Mazel tov everyone! We did all we could do. If you still have any feeling in your hands or fingers...give yourselves a pat on the back..


----------



## Sandcastles (Jul 7, 2010)

Goodnight ladies.


----------



## michellerobison (Dec 17, 2009)

Tell Richard Thanks!


----------



## Starsmom (Jan 31, 2009)

sandcastles said:


> alexandria 's husband here, i'm still able to place my votes.

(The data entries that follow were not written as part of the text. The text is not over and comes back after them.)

-- ==== Sys2Proof/Machine/LzDec.lean ====
section
/-! DEFINITION. The LZ77 decoder: ring-buffer manager and back-reference expander, with the LIT and MATCH tokens
(45_lz77_decode.md). -/

namespace Sys2Proof.Machine

/-! ## Ring-buffer manager (R225) -/

/-- The write of `append`: WIN[wp] <- v, then wp <- (wp + 1) mod W. -/
def pushWindow (v : Byte) (s : State) : State :=
  { s with WIN := s.WIN.write s.wp.toNat v, wp := BitVec.ofNat 16 ((s.wp.toNat + 1) % s.cfg.W) }

/-- `append(v)`: to OUT and to the Window; if `emit` raises, WIN is not written. -/
def append (v : Byte) (s : State) : Flow := (emit v s).bind fun s => .go (pushWindow v s)

/-! ## LIT (R222) -/

/-- The fetched LIT token. -/
def beginLit (b : Byte) (s : State) : Flow := (append b s).bind fun s => .go { s with ip := s.ip + 2 }

/-- LIT byte. -/
def execLit (b : Byte) (s : State) : Host.Outcome State Fault Refusal := whileBusy (beginLit b) s

/-! ## MATCH (R223, R224) -/

/-- The fetched MATCH token and its checks, and the first line of LD_COPY. -/
def beginMatch (offset : BitVec 16) (length : Byte) (s : State) : Flow :=
  let t := { s with off := offset, len := length }
  if offset.toNat = 0 ∨ offset.toNat > s.cfg.W then raise .invalidInput t
  else if length.toNat = 0 ∨ length.toNat > s.cfg.M then raise .invalidInput t
  else if offset.toNat > s.op.toNat then raise .invalidInput t
  else .go { t with cnt := length, phase := .ldCopy }

/-- (wp - off) mod W, the non-negative remainder: off ≤ W holds whenever a copy runs (R223, R224). -/
def copySource (s : State) : Nat := (s.wp.toNat + (s.cfg.W - s.off.toNat)) % s.cfg.W

/-- A MATCH token is done: on to the next token. -/
def endMatch (s : State) : State := { s with ip := s.ip + 4, phase := .ldToken }

/-- One turn of the loop of LD_COPY: the window is read before the byte is appended; the turn that leaves cnt at 0 ends
the token (R224, 70_reset_and_hazards.md R278). -/
def copyStep (s : State) : Flow :=
  if s.cnt.toNat > 0 then
    match s.WIN.read (copySource s) with
    | none => .stop (.winNeverWritten (copySource s))
    | some v =>
      (append v s).bind fun s =>
        if s.cnt.toNat - 1 = 0 then .go (endMatch { s with cnt := 0 }) else .go { s with cnt := s.cnt - 1 }
  else .go (endMatch s)

/-- MATCH offset, length: the checks and the whole copy. -/
def execMatch (offset : BitVec 16) (length : Byte) (s : State) : Host.Outcome State Fault Refusal :=
  whileBusy (fun s =>
    (beginMatch offset length s).bind (iterate copyStep (fun s => decide (s.phase = .ldCopy)) length.toNat)) s

/-! ## LZ.DEC (R220, R221) -/

/-- The lines of LD_TOKEN before its loop. -/
def enterTokens (s : State) : Flow := .go { s with ip := 0, wp := 0, phase := .ldToken }

/-- The token of an LZ77 stream begun. -/
def beginLzToken : Instr → State → Flow
  | .lit b, s => beginLit b s
  | .matchRef offset length, s => beginMatch offset length s
  | _, _ => .stop .foreignPhase

/-- LD_TOKEN: the next token, or the end of the stream. -/
def lzTokenStep (s : State) : Flow :=
  if s.ip.toNat < s.IN_LEN.toNat then (fetchLz s).run beginLzToken s else complete s

/-- One pseudocode step of LZ.DEC. -/
def lzDecStep (s : State) : Flow :=
  match s.phase with
  | .pEntry => entryChecks enterTokens s
  | .ldToken => lzTokenStep s
  | .ldCopy => copyStep s
  | _ => .stop .foreignPhase

/-- LZ.DEC from its present phase to its end (R220). -/
def execLzDec (s : State) : Host.Outcome State Fault Refusal := runOperation lzDecStep s

end Sys2Proof.Machine
end

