-- ==== Sys2Proof/Certificates/Slice0/Obligations.lean ====
section
/-! DEFINITION. The statements made about ZCC, each with the rule of spec/ it formalises. Where one rests on a choice of
the model it says so. -/

open Sys2Proof Sys2Proof.Machine

/-! ## Encodings -/

/-- Each format's words, written out from 30_encoding.md, decode to the instruction they stand for (R92, R94, R99, R100), and
reserved ones are rejected (R105). A CMD word is a 32-bit value: that decode takes it as four bytes, most significant first,
is the model's choice, with the byte order R110 gives the table's rows (notes/assumptions/11.md). -/
def Obligations.WordsDecode : Prop :=
  decode .command [0x00, 0x00, 0x00, 0x00] = .ok (.rleEnc, []) ∧
  decode .command [0x00, 0x00, 0x00, 0x01] = .ok (.hufEnc, []) ∧
  decode .command [0x00, 0x00, 0x00, 0x02] = .ok (.lzEnc, []) ∧
  decode .command [0x00, 0x00, 0x00, 0x04] = .ok (.rleDec, []) ∧
  decode .command [0x00, 0x00, 0x00, 0x05] = .ok (.hufDec, []) ∧
  decode .command [0x00, 0x00, 0x00, 0x06] = .ok (.lzDec, []) ∧
  decode .command [0x00, 0x00, 0x00, 0x03] = .error .reservedCommand ∧
  decode .command [0x01, 0x00, 0x00, 0x00] = .error .reservedCommand ∧
  decode .rle [0x03, 0x61, 0xFF] = .ok (.run 3 0x61, [0xFF]) ∧
  decode .lz [0x00, 0x01] = .ok (.lit 0x01, []) ∧
  decode .lz [0x01, 0x12, 0x34, 0x07, 0x00] = .ok (.matchRef 0x1234 7, [0x00]) ∧
  decode .lz [0x02, 0x61] = .error .reservedMarker

/-- No bit of an encoding is dropped: an encoded well-formed instruction decodes to itself, with whatever follows it left
over; a payload has no end of its own, so it is decoded alone (30_encoding.md R92 to R107). The four bytes of a command word
are the model's choice (notes/assumptions/11.md). -/
def Obligations.DecodeOfEncode : Prop :=
  ∀ (i : Instr) (rest : List Byte), i.wf = true → (streamOf i = .hufPayload → rest = []) →
    decode (streamOf i) (encode i ++ rest) = .ok (i, rest)

/-- Every word has one meaning: what decodes is the encoding of what it decodes to (30_encoding.md R92 to R107). The four bytes
of a command word are the model's choice (notes/assumptions/11.md). -/
def Obligations.EncodeOfDecode : Prop :=
  ∀ (st : Stream) (bytes rest : List Byte) (i : Instr), decode st bytes = .ok (i, rest) →
    streamOf i = st ∧ bytes = encode i ++ rest

/-- 20_memory.md R67: bit t of a payload bit stream is bit 7 - (t mod 8) of byte t div 8; the bits past the end are 0
(30_encoding.md R97). -/
def Obligations.PayloadBitOrder : Prop :=
  ∀ bits : List Bool,
    (Reference.packed bits).length = (bits.length + 7) / 8 ∧
    (∀ t, t < bits.length → ((Reference.packed bits)[t / 8]?).map (fun b => b.getLsbD (7 - t % 8)) = bits[t]?) ∧
    (∀ t, bits.length ≤ t → t < 8 * (Reference.packed bits).length →
      ((Reference.packed bits)[t / 8]?).map (fun b => b.getLsbD (7 - t % 8)) = some false)

/-! ## Reset, the host registers and the buffer memories -/

/-- 10_state.md R42, for the values it gives: the machine right after reset. The registers R42 calls unspecified are not
spoken of (notes/assumptions/3.md and 4.md). That a cell of IN, OUT or WIN has no value is the model's reading of
"unspecified contents" (notes/assumptions/5.md). -/
def Obligations.ResetValues : Prop :=
  State.reset.STATE = .idle ∧ State.reset.ERR = .noError ∧ State.reset.IN_LEN = 0 ∧ State.reset.OUT_LEN = 0 ∧
  ∀ i, State.reset.IN.read i = none ∧ State.reset.OUT.read i = none ∧ State.reset.WIN.read i = none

thank you richard for filling in and voting!


----------



## Sandcastles (Jul 7, 2010)

OK then, we're finished. Mazel Tov, Michelle.


----------



## michellerobison (Dec 17, 2009)

Mazel tov everyone!


----------



## allheart (Oct 3, 2008)

Couldn't get that last vote in!!!! By the time I refreshed, it was 3:01 and the challenge was complete 

Saying prayers and crossing fingers, that dark winner prize come through.


----------



## michellerobison (Dec 17, 2009)

Nite! Hugs!


----------



## mysugarbears (Aug 13, 2007)

allheart said:


> Couldn't get that last vote in!!!! By the time I refreshed, it was 3:01 and the challenge was complete
> 
> Saying prayers and crossing fingers, that dark winner prize come through.


 

You kept voting that's what counts!!!

Keeping my fingers crossed and saying a prayer or two that we got the dark horse prize. When will we find out?


----------



## Sandcastles (Jul 7, 2010)

Just taking a look at my little girl over there in her bed. I have never known a dog like Lucy. She is very smart.

Goodnight folks.


----------



## mysugarbears (Aug 13, 2007)

michellerobison said:


> Nite! Hugs!


 
Nite Everyone and hugs.


----------